[Record extracts Boundary: Start]

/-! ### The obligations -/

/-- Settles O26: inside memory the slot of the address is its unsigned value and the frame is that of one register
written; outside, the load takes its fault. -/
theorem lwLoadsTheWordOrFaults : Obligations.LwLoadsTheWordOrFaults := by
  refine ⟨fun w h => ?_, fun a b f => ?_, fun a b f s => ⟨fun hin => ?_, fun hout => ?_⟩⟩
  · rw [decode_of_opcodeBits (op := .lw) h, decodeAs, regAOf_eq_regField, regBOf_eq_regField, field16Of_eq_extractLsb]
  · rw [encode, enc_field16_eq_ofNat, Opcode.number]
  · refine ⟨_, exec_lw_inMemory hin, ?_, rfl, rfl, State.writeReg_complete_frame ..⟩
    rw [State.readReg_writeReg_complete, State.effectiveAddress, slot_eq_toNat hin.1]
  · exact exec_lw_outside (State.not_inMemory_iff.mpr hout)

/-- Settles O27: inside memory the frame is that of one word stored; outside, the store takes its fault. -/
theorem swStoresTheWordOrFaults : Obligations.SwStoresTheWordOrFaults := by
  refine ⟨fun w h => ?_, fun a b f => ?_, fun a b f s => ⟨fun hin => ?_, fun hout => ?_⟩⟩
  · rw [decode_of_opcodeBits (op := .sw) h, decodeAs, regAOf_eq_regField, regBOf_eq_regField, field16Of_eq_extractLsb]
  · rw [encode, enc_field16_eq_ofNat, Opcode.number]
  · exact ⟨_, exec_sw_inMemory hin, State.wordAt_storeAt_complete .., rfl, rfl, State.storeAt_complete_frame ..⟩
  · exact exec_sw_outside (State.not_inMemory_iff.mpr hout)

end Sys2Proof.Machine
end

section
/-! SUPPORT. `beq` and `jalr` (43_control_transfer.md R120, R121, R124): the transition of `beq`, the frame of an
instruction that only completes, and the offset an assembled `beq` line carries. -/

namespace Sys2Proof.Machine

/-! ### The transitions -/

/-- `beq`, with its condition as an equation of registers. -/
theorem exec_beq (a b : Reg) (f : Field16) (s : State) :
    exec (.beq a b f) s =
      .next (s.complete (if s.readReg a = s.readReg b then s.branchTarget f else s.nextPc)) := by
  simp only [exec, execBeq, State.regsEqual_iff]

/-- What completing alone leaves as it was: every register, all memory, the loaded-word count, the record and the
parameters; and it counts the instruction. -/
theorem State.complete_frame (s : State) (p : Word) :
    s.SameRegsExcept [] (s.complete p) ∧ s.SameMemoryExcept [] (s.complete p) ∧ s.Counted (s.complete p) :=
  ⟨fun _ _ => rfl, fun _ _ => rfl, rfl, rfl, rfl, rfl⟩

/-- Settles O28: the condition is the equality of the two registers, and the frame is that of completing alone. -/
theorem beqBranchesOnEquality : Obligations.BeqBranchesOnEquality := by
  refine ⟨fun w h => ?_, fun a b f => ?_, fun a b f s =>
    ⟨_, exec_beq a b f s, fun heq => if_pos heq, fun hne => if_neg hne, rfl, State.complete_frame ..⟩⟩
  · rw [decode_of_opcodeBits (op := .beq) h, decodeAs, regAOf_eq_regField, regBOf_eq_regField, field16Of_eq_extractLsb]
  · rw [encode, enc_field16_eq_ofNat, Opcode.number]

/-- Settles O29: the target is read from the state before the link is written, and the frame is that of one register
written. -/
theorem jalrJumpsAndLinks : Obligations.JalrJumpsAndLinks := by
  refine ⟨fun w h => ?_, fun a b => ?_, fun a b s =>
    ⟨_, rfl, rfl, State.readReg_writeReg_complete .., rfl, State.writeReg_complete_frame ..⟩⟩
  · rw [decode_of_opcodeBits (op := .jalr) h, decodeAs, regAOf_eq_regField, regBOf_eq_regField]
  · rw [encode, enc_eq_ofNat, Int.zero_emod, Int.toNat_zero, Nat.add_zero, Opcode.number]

[Record extracts Boundary: End]
[Record extracts Boundary: Start]

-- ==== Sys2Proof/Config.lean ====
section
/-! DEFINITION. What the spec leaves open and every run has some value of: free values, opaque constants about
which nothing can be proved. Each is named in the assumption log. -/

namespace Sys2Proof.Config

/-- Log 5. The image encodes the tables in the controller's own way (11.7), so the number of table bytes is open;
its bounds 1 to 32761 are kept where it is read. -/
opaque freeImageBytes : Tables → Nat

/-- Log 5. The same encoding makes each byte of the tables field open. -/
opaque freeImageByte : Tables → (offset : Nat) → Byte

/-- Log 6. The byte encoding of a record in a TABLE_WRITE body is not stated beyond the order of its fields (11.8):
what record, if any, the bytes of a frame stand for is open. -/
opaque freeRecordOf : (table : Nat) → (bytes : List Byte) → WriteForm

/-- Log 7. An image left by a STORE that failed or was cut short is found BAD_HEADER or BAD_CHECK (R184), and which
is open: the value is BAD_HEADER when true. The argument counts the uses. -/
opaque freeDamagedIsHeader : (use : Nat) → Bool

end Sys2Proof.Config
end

[Record extracts Boundary: End]

**Try it:** Return each line of the material above in which the string "refine" appears.

**Task solution:**
  refine ⟨fun w h => ?_, fun a b f => ?_, fun a b f s => ⟨fun hin => ?_, fun hout => ?_⟩⟩
  · refine ⟨_, exec_lw_inMemory hin, ?_, rfl, rfl, State.writeReg_complete_frame ..⟩
  refine ⟨fun w h => ?_, fun a b f => ?_, fun a b f s => ⟨fun hin => ?_, fun hout => ?_⟩⟩
  refine ⟨fun w h => ?_, fun a b f => ?_, fun a b f s =>
  refine ⟨fun w h => ?_, fun a b => ?_, fun a b s =>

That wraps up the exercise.